Wargola and the nurse initially panicked. Neither knew what was going on as Wargola suddenly had yellow vision and radioactive-looking green eyes. After the initial shock, both realized the issue: the nurse forgot to ask Wargola to remove her contact lenses before putting contrast drops in her eyes for the exam. Wargola and the nurse quickly removed the lenses from her eyes and washed them thoroughly with saline. Fortunately, Wargola's eyes were unharmed. Unfortunately, her contacts were permanently stained and she didn't bring a spare pair.
- YouTube youtube.com
Since she has poor vision, Wargola was forced to drive herself home after the eye exam wearing the neon-green contact lenses that make her look like a member of the Green Lantern Corps. She couldn't help but laugh at her predicament and recorded a video explaining it all on social media. Since then, her video has sparked a couple Reddit threads and collected a bunch of comments on Instagram:
“But the REAL question is: do you now have X-Ray vision?”
“You can just say you're a superhero.”
“I would make a few stops on the way home just to freak some people out!”
“I would have lived it up! Grab a coffee, do grocery shopping, walk around a shopping center.”
“This one would pair well with that girl who ate something with turmeric with her invisalign on and walked around Paris smiling at people with seemingly BRIGHT YELLOW TEETH.”
“I would save those for fancy special occasions! WOW!”
“Every time I'd stop I'd turn slowly and stare at the person in the car next to me.”
“Keep them. Tell people what to do. They’ll do your bidding.”
In a follow-up Instagram video, Wargola showed her followers that she was safe at home with normal eyes, showing that the damaged contact lenses were so stained that they turned the saline solution in her contacts case into a bright Gatorade yellow.

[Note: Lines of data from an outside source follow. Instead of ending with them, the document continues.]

theorem keeps_endRequest {L : List Part} {r s : State} (m : RingMsg)
    (hL : Sub [.ring] L) (h : Keeps L r s) : Keeps2 L r (State.endRequest s m) := by
  unfold State.endRequest
  extract_lets +onlyGivenNames -merge -useContext -underBinder x0
  try clear_value x0
  exact (Keeps2.mk (keeps_modRing _ (Sub.trans (by decide) hL) h))

theorem keeps_acceptMsg {L : List Part} {r s : State} (m : RingMsg)
    (hL : Sub [.ring, .odeR, .ode, .happened, .free, .dbg, .dbgR, .knrR] L) (h : Keeps L r s) : Keeps2 L r (State.acceptMsg s m) := by
  unfold State.acceptMsg
  refine Keeps2.ite (Keeps2.mk h) ?_
  split
  · exact (Keeps2.ite (Keeps2.mk (keeps_odArrive _ (Sub.trans (by decide) hL) h)) (Keeps2.mk h))
  · split
    · exact (Keeps2.mk (keeps_odReply _ _ (Sub.trans (by decide) hL) (Keeps.of_snd (by with_reducible assumption) (keeps_endRequest _ (Sub.trans (by decide) hL) h))))
    · exact (Keeps2.mk (Keeps.of_snd (by with_reducible assumption) (keeps_endRequest _ (Sub.trans (by decide) hL) h)))
  · exact (Keeps2.ite (Keeps2.mk (keeps_monQueue _ (Sub.trans (by decide) hL) h)) (Keeps2.mk (keeps_modRing _ (Sub.trans (by decide) hL) h)))
  · split
    · exact (Keeps2.mk (keeps_mcmdResponse _ (Sub.trans (by decide) hL) (Keeps.of_snd (by with_reducible assumption) (keeps_endRequest _ (Sub.trans (by decide) hL) h))))
    · exact (Keeps2.mk (Keeps.of_snd (by with_reducible assumption) (keeps_endRequest _ (Sub.trans (by decide) hL) h)))
  · exact (Keeps2.ite (Keeps2.mk (keeps_showRx (Sub.trans (by decide) hL) (keeps_modRing _ (Sub.trans (by decide) hL) h))) (Keeps2.mk h))
  · exact (Keeps2.mk h)

theorem keeps_deliver {L : List Part} {r s : State} (v1 : List MbxRun)
    (hL : Sub [.ring, .odeR, .ode, .happened, .free, .dbg, .dbgR, .knrR] L) (h : Keeps L r s) : Keeps2 L r (State.deliver s v1) := by
  induction v1 generalizing s with
  | nil => exact h
  | cons x t ih =>
    cases x with
    | free n => exact ih h
    | msg m =>
      rw [State.deliver]
      refine Keeps2.ite ?_ (Keeps2.ite ?_ ?_)
      · have k := keeps_acceptMsg m (Sub.trans (by decide) hL) h
        generalize s.acceptMsg m = p at k
        exact ih k
      · have k := keeps_acceptMsg m (Sub.trans (by decide) hL) h
        generalize s.acceptMsg m = p at k
        exact ih (Keeps.ite (keeps_modRing _ (Sub.trans (by decide) hL) k) k)
      · exact ih h

theorem keeps_sentMsg {L : List Part} {r s : State} (m : RingMsg) (cycle : Nat)
    (hL : Sub [.ring] L) (h : Keeps L r s) : Keeps L r (State.sentMsg s m cycle) := by
  unfold State.sentMsg
  refine Keeps.ite ?_ h
  extract_lets +onlyGivenNames -merge -useContext -underBinder x0
  try clear_value x0
  exact (keeps_modRing _ (Sub.trans (by decide) hL) h)

theorem keeps_insertAll {L : List Part} {r s : State} (cycle : Nat) (runs : List MbxRun) (v3 : List RingMsg)
    (hL : Sub [.knrR, .ring, .happened] L) (h : Keeps L r s) : Keeps22 L r (State.insertAll s cycle runs v3) := by
  induction v3 generalizing s runs with
  | nil => exact h
  | cons m t ih =>
    rw [State.insertAll]
    split
    · exact ih _ (keeps_sentMsg _ _ (Sub.trans (by decide) hL) h)
    · exact ih _ (keeps_countSat _ _ _ (hL _ (by decide)) (in_knr (hL _ (by decide)) (by decide)) h)

theorem keeps_passMailbox {L : List Part} {r s : State} (cycle : Nat) (runs : List MbxRun)
    (hL : Sub [.ring, .knrR, .happened, .odeR, .ode, .free, .dbg, .dbgR] L) (h : Keeps L r s) : Keeps2 L r (State.passMailbox s cycle runs) := by
  unfold State.passMailbox
  split
  · split
    · split
      · split
        · extract_lets +onlyGivenNames -merge -useContext -underBinder x0
          have k1 : Keeps L r (x0) := (keeps_modRing _ (Sub.trans (by decide) hL) (Keeps.of_22 (by with_reducible assumption) (keeps_insertAll _ _ _ (Sub.trans (by decide) hL) (Keeps.of_22 (by with_reducible assumption) (keeps_insertAll _ _ _ (Sub.trans (by decide) hL) (Keeps.of_22 (by with_reducible assumption) (keeps_insertAll _ _ _ (Sub.trans (by decide) hL) (Keeps.of_snd (by with_reducible assumption) (keeps_deliver _ (Sub.trans (by decide) hL) h)))))))))
          try clear_value x0
          extract_lets +onlyGivenNames -merge -useContext -underBinder x2
          have k3 : Keeps L r (x2) := (keeps_setB _ _ _ (in_knr (hL _ (by decide)) (by decide)) k1)
          try clear_value x2
          exact (Keeps2.mk (Keeps.ite k3 (keeps_setB _ _ _ (in_knr (hL _ (by decide)) (by decide)) k3)))

theorem keeps_ringRequest {L : List Part} {r s : State} (svc : Nat) (dst : Nat) (payload : List (BitVec 8))
    (hL : Sub [.ring] L) (h : Keeps L r s) : Keeps L r (State.ringRequest s svc dst payload) := by
  unfold State.ringRequest
  extract_lets +onlyGivenNames -merge -useContext -underBinder x0
  try clear_value x0
  exact (keeps_modRing _ (Sub.trans (by decide) hL) h)

theorem keeps_mbxSend {L : List Part} {r s : State} 
    (hL : Sub [.knrR, .ring] L) (h : Keeps L r s) : Keeps L r (State.mbxSend s) := by
  unfold State.mbxSend
  refine Keeps.ite (keeps_setB _ _ _ (in_knr (hL _ (by decide)) (by decide)) h) ?_
  extract_lets +onlyGivenNames -merge -useContext -underBinder x0
  try clear_value x0
  extract_lets +onlyGivenNames -merge -useContext -underBinder x1
  try clear_value x1
  extract_lets +onlyGivenNames -merge -useContext -underBinder x2
  try clear_value x2
  exact (keeps_modRing _ (Sub.trans (by decide) hL) (keeps_setB _ _ _ (in_knr (hL _ (by decide)) (by decide)) h))

theorem keeps_rxPop {L : List Part} {r s : State} 
    (hL : Sub [.knrR, .ring] L) (h : Keeps L r s) : Keeps L r (State.rxPop s) := by
  unfold State.rxPop
  exact (keeps_showRx (Sub.trans (by decide) hL) (keeps_modRing _ (Sub.trans (by decide) hL) h))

She wasn't mad at the nurse and, in fact, plans on keeping the lenses to wear on St. Patrick's Day or some other special occasion.
While no harm was done and a good laugh was had, it's still best for doctors, nurses, and patients alike to double-check and ask or tell if contact lenses are being worn before each eye test. If not, there might be more than ultra-green eyes to worry about.